[[ SUPPLIED RECORDS, beginning ]]

/-- SUPPLY_MONITOR: a rail has stayed out of its operating range for 2 µs, or is back in it (SM 13; 22 R553). -/
def execSupplyMonitor (rail : Fin 9) (inRange : Bool) : State → Host.Outcome State Fault Refusal :=
  onDev (fun now d =>
    if inRange then d.setPresent 13 rail false
    else if d.dkw.present.contains (13, rail.val) then d
    else ((d.setPresent 13 rail true).raise now (ev 0 7) rail).safeDevice now (13, rail))

/-- SUPPLY_NEAR_LIMIT: a rail has stayed near its limit for 100 µs (22 R553). -/
def execSupplyNearLimit (rail : Fin 9) : State → Host.Outcome State Fault Refusal :=
  onDev (fun now d => d.raiseSec now (ev 1 8) rail rail)

/-- The thresholds of the grade in 1/16 °C (22 R558): warning, critical, and end of throttling. TOP.IDENT.GRADE 0 is
grade C. -/
def Dev.thresholds (d : Dev) : Int × Int × Int :=
  if d.rd TOP.IDENT_GRADE = 0 then (90 * 16, 100 * 16, 85 * 16) else (100 * 16, 110 * 16, 95 * 16)

/-- The clocks that throttling changes, nominal and throttled in kHz (22 R559). -/
def throttledClocks : List (Nat × Nat × Nat) :=
  [(0, 2000000, 1500000), (1, 1600000, 1200000), (2, 1350000, 1000000), (3, 2200000, 1650000)]

/-- Set the clocks to their throttled frequencies, or back (22 R559). -/
def Dev.setThrottle (d : Dev) (on : Bool) : Dev :=
  { throttledClocks.foldl (fun y c => y.wr CLK.FREQ_KHZ c.1 (if on then c.2.2 else c.2.1)) d with
    dkw := { d.dkw with throttled := on } }

/-- TEMPERATURE_SAMPLE: a sample of the junction temperature: the sensor that reads highest and its reading, in 1/16 °C
(22 R558, R559; SM 14). At the warning threshold EVT 1.5, and throttling starts; at the critical one the device is placed
in its safe state. -/
def execTemperatureSample (sensor : Fin 16) (temp : Int) : State → Host.Outcome State Fault Refusal :=
  onDev (fun now d =>
    let (warn, crit, _) := d.thresholds
    let d0 : Dev := if d.thresholds.2.2 ≤ temp then { d with dkw := { d.dkw with hotAt := d.eng.tclks } } else d
    let d1 := if warn ≤ temp then d0.raise now (ev 1 5) sensor else d0
    let d2 := if warn ≤ temp ∧ !d1.dkw.throttled then ((d1.setThrottle true).raise now (ev 1 6)).revalidate 3 else d1
    if temp < crit then { d2 with dkw := { d2.dkw with present := d2.dkw.present.filter (fun c => decide (c.1 ≠ 14)) } }
    else if d2.dkw.present.any (fun c => decide (c.1 = 14)) then d2
    else ((d2.setPresent 14 sensor true).raise now (ev 0 8) sensor).safeDevice now (14, sensor))

/-- THROTTLE_END: the junction temperature has stayed below the end threshold for 10 ms (22 R559). -/
def execThrottleEnd : State → Host.Outcome State Fault Refusal :=
  onDev (fun now d =>
    if d.dkw.throttled && decide (d.dkw.hotAt + 10000000 ≤ d.eng.tclks) then ((d.setThrottle false).raise now (ev 1 7)).revalidate 3 else d)

/-! ## Release (R484, R485) -/

/-- A release is refused: nothing changes, EVT 0.26. -/
def Dev.refuseRelease (d : Dev) (now : NetTime) (m : Nat) : Dev := d.raise now (ev 0 26) m

/-- A release is done: the next fault is the first again, EVT 0.20. -/
def Dev.released (d : Dev) (now : NetTime) (info : Nat) (polder : Option Nat) : Dev :=
  let d1 := { d with dkw := { d.dkw with causeSet := false } }
  let d2 := (((d1.wr DKW.CAUSE_SOURCE 0 0).wr DKW.CAUSE_SM 0 0).wr DKW.CAUSE_INFO 0 0)
  ((d2.wr DKW.FTIME_NS 0 0).wr DKW.FTIME_SEC 0 0).raise now (ev 0 20) info polder

/-- End the safe state of a port: it retrains its link (R484). -/
def Dev.freePort (d : Dev) (now : NetTime) (n : Nat) : Dev :=
  let cause : Nat × Nat := look (0, 0) d.dkw.portCause n
  let d1 := { d.wrBit DKW.PSAFE_PORTS 0 n false with dkw := { d.dkw with portCause := put (0, 0) d.dkw.portCause n (0, 0) } }
  let d2 := if d1.linkUp n then d1.linkFalls now n else d1
  if decide (cause = (0, 0)) || d2.dkw.portCause.any (fun e => decide (e.2 = cause)) then d2 else d2.repaired cause.1 cause.2

/-- PSCLR: PF 0 ends the safe states of ports whose causes are clear; else the release is refused (R484). A port that the
device-wide safe state holds is not released by it. -/
def execPsclr (pf : Pf) (ports : BitVec 16) : State → Host.Outcome State Fault Refusal :=
  onDev (fun now d =>
    let ns := (List.range 16).filter (fun n => ports.getLsbD n && d.portSafe n)
    if pf.val ≠ 0 ∨ ns = [] then d
    else if d.devSafe then d.refuseRelease now d.dkw.devCause.1
    else match ns.find? (fun n => d.causeStands (look (0, 0) d.dkw.portCause n)) with
      | some n => d.refuseRelease now (look (0, 0) d.dkw.portCause n).1
      | none => (ns.foldl (fun y n => y.freePort now n) d).released now ((ns.map (fun n => 2 ^ (n + 4))).sum) none)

[[ SUPPLIED RECORDS, end ]]

- YOUR GOAL
Make an exact copy of all the entries above.

- RESULT
/-- SUPPLY_MONITOR: a rail has stayed out of its operating range for 2 µs, or is back in it (SM 13; 22 R553). -/
def execSupplyMonitor (rail : Fin 9) (inRange : Bool) : State → Host.Outcome State Fault Refusal :=
  onDev (fun now d =>
    if inRange then d.setPresent 13 rail false
    else if d.dkw.present.contains (13, rail.val) then d
    else ((d.setPresent 13 rail true).raise now (ev 0 7) rail).safeDevice now (13, rail))

/-- SUPPLY_NEAR_LIMIT: a rail has stayed near its limit for 100 µs (22 R553). -/
def execSupplyNearLimit (rail : Fin 9) : State → Host.Outcome State Fault Refusal :=
  onDev (fun now d => d.raiseSec now (ev 1 8) rail rail)

/-- The thresholds of the grade in 1/16 °C (22 R558): warning, critical, and end of throttling. TOP.IDENT.GRADE 0 is
grade C. -/
def Dev.thresholds (d : Dev) : Int × Int × Int :=
  if d.rd TOP.IDENT_GRADE = 0 then (90 * 16, 100 * 16, 85 * 16) else (100 * 16, 110 * 16, 95 * 16)

/-- The clocks that throttling changes, nominal and throttled in kHz (22 R559). -/
def throttledClocks : List (Nat × Nat × Nat) :=
  [(0, 2000000, 1500000), (1, 1600000, 1200000), (2, 1350000, 1000000), (3, 2200000, 1650000)]

/-- Set the clocks to their throttled frequencies, or back (22 R559). -/
def Dev.setThrottle (d : Dev) (on : Bool) : Dev :=
  { throttledClocks.foldl (fun y c => y.wr CLK.FREQ_KHZ c.1 (if on then c.2.2 else c.2.1)) d with
    dkw := { d.dkw with throttled := on } }

/-- TEMPERATURE_SAMPLE: a sample of the junction temperature: the sensor that reads highest and its reading, in 1/16 °C
(22 R558, R559; SM 14). At the warning threshold EVT 1.5, and throttling starts; at the critical one the device is placed
in its safe state. -/
def execTemperatureSample (sensor : Fin 16) (temp : Int) : State → Host.Outcome State Fault Refusal :=
  onDev (fun now d =>
    let (warn, crit, _) := d.thresholds
    let d0 : Dev := if d.thresholds.2.2 ≤ temp then { d with dkw := { d.dkw with hotAt := d.eng.tclks } } else d
    let d1 := if warn ≤ temp then d0.raise now (ev 1 5) sensor else d0
    let d2 := if warn ≤ temp ∧ !d1.dkw.throttled then ((d1.setThrottle true).raise now (ev 1 6)).revalidate 3 else d1
    if temp < crit then { d2 with dkw := { d2.dkw with present := d2.dkw.present.filter (fun c => decide (c.1 ≠ 14)) } }
    else if d2.dkw.present.any (fun c => decide (c.1 = 14)) then d2
    else ((d2.setPresent 14 sensor true).raise now (ev 0 8) sensor).safeDevice now (14, sensor))

/-- THROTTLE_END: the junction temperature has stayed below the end threshold for 10 ms (22 R559). -/
def execThrottleEnd : State → Host.Outcome State Fault Refusal :=
  onDev (fun now d =>
    if d.dkw.throttled && decide (d.dkw.hotAt + 10000000 ≤ d.eng.tclks) then ((d.setThrottle false).raise now (ev 1 7)).revalidate 3 else d)

/-! ## Release (R484, R485) -/

/-- A release is refused: nothing changes, EVT 0.26. -/
def Dev.refuseRelease (d : Dev) (now : NetTime) (m : Nat) : Dev := d.raise now (ev 0 26) m

/-- A release is done: the next fault is the first again, EVT 0.20. -/
def Dev.released (d : Dev) (now : NetTime) (info : Nat) (polder : Option Nat) : Dev :=
  let d1 := { d with dkw := { d.dkw with causeSet := false } }
  let d2 := (((d1.wr DKW.CAUSE_SOURCE 0 0).wr DKW.CAUSE_SM 0 0).wr DKW.CAUSE_INFO 0 0)
  ((d2.wr DKW.FTIME_NS 0 0).wr DKW.FTIME_SEC 0 0).raise now (ev 0 20) info polder

/-- End the safe state of a port: it retrains its link (R484). -/
def Dev.freePort (d : Dev) (now : NetTime) (n : Nat) : Dev :=
  let cause : Nat × Nat := look (0, 0) d.dkw.portCause n
  let d1 := { d.wrBit DKW.PSAFE_PORTS 0 n false with dkw := { d.dkw with portCause := put (0, 0) d.dkw.portCause n (0, 0) } }
  let d2 := if d1.linkUp n then d1.linkFalls now n else d1
  if decide (cause = (0, 0)) || d2.dkw.portCause.any (fun e => decide (e.2 = cause)) then d2 else d2.repaired cause.1 cause.2

/-- PSCLR: PF 0 ends the safe states of ports whose causes are clear; else the release is refused (R484). A port that the
device-wide safe state holds is not released by it. -/
def execPsclr (pf : Pf) (ports : BitVec 16) : State → Host.Outcome State Fault Refusal :=
  onDev (fun now d =>
    let ns := (List.range 16).filter (fun n => ports.getLsbD n && d.portSafe n)
    if pf.val ≠ 0 ∨ ns = [] then d
    else if d.devSafe then d.refuseRelease now d.dkw.devCause.1
    else match ns.find? (fun n => d.causeStands (look (0, 0) d.dkw.portCause n)) with
      | some n => d.refuseRelease now (look (0, 0) d.dkw.portCause n).1
      | none => (ns.foldl (fun y n => y.freePort now n) d).released now ((ns.map (fun n => 2 ^ (n + 4))).sum) none)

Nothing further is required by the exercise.